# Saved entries
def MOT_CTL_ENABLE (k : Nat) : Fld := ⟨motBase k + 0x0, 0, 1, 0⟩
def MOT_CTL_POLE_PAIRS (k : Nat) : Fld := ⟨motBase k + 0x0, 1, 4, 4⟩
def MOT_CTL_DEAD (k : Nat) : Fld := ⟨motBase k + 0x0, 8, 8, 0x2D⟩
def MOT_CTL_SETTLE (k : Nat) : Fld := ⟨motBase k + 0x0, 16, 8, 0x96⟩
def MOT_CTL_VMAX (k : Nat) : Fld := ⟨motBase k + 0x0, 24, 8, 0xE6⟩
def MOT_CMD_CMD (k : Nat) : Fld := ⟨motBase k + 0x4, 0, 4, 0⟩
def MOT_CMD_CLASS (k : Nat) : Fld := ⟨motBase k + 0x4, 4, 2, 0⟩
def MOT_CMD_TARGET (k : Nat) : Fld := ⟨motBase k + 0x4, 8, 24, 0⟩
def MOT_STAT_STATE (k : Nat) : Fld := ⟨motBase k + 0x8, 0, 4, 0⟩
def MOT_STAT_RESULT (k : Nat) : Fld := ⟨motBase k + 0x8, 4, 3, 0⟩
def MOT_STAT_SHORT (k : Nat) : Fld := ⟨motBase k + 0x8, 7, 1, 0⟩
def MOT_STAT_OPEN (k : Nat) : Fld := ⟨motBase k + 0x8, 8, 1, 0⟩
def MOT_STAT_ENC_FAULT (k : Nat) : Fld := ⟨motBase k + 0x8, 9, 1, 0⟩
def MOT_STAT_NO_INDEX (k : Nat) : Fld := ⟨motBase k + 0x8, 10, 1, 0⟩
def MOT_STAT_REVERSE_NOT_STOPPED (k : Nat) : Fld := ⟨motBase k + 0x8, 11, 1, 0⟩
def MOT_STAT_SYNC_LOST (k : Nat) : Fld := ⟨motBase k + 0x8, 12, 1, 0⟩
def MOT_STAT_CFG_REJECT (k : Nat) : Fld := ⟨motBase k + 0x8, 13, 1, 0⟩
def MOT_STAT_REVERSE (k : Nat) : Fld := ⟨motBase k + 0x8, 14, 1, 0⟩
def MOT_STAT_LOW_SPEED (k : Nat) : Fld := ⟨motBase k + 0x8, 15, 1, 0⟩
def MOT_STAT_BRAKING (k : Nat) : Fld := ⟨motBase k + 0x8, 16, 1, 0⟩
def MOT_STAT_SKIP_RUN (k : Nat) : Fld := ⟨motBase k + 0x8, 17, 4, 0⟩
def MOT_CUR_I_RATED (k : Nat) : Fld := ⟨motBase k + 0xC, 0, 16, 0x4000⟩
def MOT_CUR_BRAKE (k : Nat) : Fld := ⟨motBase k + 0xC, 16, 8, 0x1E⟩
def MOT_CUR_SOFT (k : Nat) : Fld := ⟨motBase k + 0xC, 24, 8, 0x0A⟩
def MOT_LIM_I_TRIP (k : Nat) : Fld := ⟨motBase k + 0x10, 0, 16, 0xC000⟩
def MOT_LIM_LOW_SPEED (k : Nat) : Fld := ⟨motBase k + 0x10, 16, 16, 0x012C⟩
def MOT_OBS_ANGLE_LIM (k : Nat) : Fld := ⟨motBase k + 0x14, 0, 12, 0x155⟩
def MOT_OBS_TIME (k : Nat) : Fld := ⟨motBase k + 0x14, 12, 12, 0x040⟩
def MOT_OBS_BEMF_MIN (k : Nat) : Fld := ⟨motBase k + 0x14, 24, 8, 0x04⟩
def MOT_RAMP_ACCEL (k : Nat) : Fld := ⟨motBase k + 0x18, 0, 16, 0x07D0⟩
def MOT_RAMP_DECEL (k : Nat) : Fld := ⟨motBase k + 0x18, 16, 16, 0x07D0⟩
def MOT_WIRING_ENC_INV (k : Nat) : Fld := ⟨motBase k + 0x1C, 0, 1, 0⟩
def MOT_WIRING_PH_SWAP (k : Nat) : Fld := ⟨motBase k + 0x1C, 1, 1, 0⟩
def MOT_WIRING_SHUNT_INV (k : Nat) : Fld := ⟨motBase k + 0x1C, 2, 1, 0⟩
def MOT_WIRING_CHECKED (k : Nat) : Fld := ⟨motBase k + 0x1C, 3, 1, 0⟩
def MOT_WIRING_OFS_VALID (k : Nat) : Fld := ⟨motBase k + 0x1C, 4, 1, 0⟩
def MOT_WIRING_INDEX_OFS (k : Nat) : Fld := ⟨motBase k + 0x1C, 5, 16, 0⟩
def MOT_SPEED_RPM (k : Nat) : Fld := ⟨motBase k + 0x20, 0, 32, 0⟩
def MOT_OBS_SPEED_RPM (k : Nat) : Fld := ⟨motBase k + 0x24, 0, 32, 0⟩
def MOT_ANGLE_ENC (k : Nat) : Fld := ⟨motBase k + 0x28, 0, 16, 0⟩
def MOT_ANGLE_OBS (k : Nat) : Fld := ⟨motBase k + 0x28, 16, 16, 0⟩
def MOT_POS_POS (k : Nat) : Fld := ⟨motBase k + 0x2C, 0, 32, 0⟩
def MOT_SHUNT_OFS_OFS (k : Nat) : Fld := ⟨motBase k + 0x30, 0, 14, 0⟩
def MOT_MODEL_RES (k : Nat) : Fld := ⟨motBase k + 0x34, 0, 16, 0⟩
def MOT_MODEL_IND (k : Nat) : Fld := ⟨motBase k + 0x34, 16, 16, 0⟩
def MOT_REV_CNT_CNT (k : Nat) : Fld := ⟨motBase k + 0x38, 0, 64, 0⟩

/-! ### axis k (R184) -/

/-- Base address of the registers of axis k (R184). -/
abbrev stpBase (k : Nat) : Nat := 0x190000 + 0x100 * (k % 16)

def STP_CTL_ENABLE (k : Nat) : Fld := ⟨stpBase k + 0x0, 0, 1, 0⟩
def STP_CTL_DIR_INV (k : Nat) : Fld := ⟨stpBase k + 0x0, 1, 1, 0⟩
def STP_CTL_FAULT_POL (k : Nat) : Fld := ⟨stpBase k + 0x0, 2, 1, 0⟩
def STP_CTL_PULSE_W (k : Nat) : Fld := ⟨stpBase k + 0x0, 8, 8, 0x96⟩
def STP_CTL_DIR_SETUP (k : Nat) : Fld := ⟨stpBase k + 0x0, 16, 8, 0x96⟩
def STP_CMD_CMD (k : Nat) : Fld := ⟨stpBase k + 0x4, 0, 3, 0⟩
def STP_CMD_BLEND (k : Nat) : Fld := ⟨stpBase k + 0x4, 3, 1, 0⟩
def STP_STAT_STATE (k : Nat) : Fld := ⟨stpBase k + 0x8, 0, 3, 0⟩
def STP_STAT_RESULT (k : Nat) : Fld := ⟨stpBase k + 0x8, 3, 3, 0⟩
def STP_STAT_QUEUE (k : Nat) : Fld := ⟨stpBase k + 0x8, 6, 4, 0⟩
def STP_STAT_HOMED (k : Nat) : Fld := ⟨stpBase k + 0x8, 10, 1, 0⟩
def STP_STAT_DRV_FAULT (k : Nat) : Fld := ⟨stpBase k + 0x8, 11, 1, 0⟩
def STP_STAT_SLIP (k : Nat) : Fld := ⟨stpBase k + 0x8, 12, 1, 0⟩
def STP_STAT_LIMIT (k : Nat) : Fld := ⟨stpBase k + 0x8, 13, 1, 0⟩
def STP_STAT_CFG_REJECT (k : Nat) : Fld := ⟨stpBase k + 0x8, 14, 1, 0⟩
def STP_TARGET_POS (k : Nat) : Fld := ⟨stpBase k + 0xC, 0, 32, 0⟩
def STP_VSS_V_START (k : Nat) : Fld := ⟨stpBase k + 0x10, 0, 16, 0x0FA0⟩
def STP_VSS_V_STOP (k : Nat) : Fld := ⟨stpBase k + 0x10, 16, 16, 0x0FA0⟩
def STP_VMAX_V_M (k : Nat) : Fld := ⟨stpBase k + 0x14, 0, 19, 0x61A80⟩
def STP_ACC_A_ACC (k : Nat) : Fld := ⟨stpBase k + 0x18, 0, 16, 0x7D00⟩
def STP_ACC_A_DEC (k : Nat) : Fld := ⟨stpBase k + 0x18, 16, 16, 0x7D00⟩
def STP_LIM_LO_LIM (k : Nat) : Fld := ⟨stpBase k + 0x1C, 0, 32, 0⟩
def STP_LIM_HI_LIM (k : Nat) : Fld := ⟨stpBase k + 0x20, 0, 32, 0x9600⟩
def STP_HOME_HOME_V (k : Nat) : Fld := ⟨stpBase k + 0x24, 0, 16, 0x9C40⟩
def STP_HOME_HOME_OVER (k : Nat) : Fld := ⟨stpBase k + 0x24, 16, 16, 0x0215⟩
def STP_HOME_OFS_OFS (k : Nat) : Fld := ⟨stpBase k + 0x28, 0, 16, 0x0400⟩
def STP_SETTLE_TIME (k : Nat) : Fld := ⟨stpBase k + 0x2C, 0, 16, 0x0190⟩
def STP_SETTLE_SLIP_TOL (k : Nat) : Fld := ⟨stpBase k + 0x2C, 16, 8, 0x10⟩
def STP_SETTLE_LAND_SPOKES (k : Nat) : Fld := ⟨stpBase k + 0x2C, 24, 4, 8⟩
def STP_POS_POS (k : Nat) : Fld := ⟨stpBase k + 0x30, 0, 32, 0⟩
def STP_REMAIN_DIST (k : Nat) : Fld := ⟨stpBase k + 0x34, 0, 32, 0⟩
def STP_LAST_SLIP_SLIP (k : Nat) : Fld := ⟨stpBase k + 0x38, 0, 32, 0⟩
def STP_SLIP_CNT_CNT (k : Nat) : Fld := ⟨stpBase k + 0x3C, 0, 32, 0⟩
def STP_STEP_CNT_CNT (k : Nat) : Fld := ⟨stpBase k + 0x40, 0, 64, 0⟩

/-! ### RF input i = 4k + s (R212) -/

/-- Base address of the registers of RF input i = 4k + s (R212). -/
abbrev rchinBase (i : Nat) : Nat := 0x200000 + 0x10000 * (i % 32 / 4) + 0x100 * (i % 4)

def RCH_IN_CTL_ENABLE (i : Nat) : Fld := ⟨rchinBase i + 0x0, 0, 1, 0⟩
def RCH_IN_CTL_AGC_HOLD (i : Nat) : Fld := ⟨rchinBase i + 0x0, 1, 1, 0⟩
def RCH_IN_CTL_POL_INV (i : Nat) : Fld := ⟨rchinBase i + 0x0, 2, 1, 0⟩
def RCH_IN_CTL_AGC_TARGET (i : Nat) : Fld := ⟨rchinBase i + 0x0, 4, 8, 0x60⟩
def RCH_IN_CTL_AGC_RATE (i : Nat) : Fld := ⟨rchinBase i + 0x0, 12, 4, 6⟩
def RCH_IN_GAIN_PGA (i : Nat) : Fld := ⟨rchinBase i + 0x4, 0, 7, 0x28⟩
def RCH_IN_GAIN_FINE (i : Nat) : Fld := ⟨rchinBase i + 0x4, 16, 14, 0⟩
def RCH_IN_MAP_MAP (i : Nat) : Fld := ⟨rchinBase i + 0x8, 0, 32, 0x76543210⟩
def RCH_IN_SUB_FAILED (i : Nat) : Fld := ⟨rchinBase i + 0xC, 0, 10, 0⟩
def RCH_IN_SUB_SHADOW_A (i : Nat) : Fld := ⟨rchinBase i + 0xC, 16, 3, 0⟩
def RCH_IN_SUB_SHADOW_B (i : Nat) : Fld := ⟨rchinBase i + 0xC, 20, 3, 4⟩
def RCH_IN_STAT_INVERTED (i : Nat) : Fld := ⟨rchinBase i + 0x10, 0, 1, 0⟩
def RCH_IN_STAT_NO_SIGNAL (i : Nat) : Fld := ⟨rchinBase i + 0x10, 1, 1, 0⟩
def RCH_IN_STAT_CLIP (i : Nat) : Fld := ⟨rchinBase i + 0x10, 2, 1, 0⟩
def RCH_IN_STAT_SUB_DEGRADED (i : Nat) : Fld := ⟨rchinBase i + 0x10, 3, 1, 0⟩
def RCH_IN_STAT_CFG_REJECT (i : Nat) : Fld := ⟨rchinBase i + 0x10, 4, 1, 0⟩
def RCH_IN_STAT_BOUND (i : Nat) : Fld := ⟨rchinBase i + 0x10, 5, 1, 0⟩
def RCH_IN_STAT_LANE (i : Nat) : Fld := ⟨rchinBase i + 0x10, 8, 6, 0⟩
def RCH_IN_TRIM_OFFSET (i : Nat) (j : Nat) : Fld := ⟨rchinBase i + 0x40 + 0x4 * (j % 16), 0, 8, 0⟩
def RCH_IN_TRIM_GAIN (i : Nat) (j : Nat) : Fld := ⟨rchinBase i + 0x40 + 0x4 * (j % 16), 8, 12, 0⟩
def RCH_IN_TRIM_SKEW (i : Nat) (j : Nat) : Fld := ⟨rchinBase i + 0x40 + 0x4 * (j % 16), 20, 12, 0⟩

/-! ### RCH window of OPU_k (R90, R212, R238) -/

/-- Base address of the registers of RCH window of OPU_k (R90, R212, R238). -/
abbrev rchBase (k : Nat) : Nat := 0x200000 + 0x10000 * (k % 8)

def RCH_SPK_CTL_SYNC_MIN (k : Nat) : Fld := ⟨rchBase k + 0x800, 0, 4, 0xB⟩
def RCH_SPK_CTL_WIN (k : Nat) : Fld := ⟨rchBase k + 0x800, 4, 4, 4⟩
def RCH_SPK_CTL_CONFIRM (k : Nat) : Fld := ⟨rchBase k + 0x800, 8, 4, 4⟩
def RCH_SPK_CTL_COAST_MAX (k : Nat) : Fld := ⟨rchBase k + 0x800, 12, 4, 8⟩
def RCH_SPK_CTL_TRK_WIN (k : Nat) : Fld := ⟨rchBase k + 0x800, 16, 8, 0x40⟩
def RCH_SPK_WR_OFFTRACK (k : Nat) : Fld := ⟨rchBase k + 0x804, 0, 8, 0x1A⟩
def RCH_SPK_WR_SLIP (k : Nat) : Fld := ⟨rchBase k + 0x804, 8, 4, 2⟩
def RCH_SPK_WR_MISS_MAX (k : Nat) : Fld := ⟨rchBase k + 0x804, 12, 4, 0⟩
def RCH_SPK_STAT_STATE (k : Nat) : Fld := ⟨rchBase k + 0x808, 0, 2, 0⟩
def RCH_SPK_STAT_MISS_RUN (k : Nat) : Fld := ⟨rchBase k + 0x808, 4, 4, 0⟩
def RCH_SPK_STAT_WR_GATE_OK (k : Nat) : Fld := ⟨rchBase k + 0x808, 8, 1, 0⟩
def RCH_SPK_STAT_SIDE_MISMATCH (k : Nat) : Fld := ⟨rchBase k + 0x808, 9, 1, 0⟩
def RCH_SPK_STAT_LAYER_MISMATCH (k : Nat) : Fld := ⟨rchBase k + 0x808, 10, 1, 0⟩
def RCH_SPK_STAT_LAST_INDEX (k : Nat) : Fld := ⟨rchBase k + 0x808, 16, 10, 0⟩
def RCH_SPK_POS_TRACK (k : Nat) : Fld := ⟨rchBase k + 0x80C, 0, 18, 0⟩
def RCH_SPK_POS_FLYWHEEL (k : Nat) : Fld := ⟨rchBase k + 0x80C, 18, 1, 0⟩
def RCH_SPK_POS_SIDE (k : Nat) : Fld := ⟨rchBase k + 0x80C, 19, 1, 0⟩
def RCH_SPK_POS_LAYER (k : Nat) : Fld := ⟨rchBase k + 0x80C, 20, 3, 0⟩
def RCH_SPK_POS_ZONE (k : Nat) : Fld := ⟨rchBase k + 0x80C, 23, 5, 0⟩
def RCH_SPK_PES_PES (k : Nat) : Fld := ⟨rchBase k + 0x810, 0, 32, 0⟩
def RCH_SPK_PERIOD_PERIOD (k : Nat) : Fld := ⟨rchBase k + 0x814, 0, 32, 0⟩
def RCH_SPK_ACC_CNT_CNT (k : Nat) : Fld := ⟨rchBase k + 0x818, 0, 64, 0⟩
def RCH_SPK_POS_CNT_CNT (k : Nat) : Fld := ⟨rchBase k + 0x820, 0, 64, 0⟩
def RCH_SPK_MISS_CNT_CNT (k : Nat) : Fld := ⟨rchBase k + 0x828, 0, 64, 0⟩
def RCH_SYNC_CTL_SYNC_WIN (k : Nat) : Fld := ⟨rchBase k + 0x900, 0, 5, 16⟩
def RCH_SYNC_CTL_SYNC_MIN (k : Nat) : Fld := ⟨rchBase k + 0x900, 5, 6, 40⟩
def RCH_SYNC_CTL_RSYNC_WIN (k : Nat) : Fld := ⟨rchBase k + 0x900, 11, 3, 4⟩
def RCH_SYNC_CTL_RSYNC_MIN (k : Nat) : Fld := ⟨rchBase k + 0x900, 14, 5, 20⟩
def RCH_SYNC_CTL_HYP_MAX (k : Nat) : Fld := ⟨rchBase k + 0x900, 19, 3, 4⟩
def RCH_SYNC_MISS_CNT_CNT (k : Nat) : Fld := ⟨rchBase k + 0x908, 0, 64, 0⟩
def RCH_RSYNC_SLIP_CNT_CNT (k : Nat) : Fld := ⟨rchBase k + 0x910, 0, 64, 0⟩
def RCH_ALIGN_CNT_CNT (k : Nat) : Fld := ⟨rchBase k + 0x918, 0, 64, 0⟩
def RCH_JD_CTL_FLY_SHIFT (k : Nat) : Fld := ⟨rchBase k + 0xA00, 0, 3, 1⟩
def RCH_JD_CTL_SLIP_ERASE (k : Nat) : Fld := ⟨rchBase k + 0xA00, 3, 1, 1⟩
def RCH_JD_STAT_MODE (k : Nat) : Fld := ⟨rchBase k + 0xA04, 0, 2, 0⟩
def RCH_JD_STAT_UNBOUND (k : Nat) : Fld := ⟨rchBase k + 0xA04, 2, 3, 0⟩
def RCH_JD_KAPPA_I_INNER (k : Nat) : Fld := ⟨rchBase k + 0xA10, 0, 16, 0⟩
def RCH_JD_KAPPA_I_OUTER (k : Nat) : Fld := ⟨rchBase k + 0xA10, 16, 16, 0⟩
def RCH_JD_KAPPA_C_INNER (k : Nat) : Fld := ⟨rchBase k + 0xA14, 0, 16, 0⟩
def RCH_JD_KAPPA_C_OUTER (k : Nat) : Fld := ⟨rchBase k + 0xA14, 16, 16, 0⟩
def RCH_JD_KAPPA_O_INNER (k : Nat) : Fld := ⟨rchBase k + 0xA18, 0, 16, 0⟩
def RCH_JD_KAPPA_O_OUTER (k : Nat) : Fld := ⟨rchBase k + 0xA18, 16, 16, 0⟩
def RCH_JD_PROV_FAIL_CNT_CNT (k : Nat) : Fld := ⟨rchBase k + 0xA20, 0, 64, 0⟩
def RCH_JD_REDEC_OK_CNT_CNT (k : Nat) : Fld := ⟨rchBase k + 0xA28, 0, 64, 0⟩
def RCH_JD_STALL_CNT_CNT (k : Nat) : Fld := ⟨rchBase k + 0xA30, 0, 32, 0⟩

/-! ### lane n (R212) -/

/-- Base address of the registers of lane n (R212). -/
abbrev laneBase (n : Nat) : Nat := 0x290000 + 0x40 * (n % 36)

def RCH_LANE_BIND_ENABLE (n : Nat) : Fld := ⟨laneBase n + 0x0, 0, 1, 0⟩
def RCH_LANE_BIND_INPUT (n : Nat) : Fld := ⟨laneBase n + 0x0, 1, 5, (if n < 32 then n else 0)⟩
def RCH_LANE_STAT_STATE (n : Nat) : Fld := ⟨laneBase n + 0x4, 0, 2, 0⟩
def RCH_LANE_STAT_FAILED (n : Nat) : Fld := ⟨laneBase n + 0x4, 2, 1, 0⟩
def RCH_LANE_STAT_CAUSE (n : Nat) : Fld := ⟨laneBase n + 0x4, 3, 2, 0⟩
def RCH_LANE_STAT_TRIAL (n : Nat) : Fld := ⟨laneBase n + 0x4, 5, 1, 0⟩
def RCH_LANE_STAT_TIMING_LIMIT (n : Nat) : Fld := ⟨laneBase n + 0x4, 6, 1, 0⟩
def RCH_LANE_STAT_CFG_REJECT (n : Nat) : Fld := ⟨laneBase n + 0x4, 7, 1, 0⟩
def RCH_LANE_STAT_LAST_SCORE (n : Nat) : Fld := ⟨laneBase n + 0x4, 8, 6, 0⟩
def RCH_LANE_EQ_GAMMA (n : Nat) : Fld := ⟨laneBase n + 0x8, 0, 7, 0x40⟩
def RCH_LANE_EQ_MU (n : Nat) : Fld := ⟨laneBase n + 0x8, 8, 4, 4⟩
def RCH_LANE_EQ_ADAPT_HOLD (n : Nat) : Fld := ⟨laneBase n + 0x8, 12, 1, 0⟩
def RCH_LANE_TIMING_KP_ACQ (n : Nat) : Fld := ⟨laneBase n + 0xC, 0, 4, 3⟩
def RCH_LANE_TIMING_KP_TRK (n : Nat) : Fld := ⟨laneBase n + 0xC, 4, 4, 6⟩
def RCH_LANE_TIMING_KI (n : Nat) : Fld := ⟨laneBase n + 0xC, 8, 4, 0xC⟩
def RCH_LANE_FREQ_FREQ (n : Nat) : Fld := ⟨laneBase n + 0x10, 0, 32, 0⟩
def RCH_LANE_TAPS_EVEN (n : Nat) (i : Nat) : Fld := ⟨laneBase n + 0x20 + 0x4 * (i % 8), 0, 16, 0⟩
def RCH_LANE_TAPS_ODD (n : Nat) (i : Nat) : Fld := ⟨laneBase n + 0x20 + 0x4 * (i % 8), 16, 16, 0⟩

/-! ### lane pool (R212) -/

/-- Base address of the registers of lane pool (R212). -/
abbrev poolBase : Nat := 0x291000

# Work to be completed
Restate the records above verbatim up to and including the line containing "def MOT_STAT_CFG_REJECT (k".

# Answer box
def MOT_CTL_ENABLE (k : Nat) : Fld := ⟨motBase k + 0x0, 0, 1, 0⟩
def MOT_CTL_POLE_PAIRS (k : Nat) : Fld := ⟨motBase k + 0x0, 1, 4, 4⟩
def MOT_CTL_DEAD (k : Nat) : Fld := ⟨motBase k + 0x0, 8, 8, 0x2D⟩
def MOT_CTL_SETTLE (k : Nat) : Fld := ⟨motBase k + 0x0, 16, 8, 0x96⟩
def MOT_CTL_VMAX (k : Nat) : Fld := ⟨motBase k + 0x0, 24, 8, 0xE6⟩
def MOT_CMD_CMD (k : Nat) : Fld := ⟨motBase k + 0x4, 0, 4, 0⟩
def MOT_CMD_CLASS (k : Nat) : Fld := ⟨motBase k + 0x4, 4, 2, 0⟩
def MOT_CMD_TARGET (k : Nat) : Fld := ⟨motBase k + 0x4, 8, 24, 0⟩
def MOT_STAT_STATE (k : Nat) : Fld := ⟨motBase k + 0x8, 0, 4, 0⟩
def MOT_STAT_RESULT (k : Nat) : Fld := ⟨motBase k + 0x8, 4, 3, 0⟩
def MOT_STAT_SHORT (k : Nat) : Fld := ⟨motBase k + 0x8, 7, 1, 0⟩
def MOT_STAT_OPEN (k : Nat) : Fld := ⟨motBase k + 0x8, 8, 1, 0⟩
def MOT_STAT_ENC_FAULT (k : Nat) : Fld := ⟨motBase k + 0x8, 9, 1, 0⟩
def MOT_STAT_NO_INDEX (k : Nat) : Fld := ⟨motBase k + 0x8, 10, 1, 0⟩
def MOT_STAT_REVERSE_NOT_STOPPED (k : Nat) : Fld := ⟨motBase k + 0x8, 11, 1, 0⟩
def MOT_STAT_SYNC_LOST (k : Nat) : Fld := ⟨motBase k + 0x8, 12, 1, 0⟩
def MOT_STAT_CFG_REJECT (k : Nat) : Fld := ⟨motBase k + 0x8, 13, 1, 0⟩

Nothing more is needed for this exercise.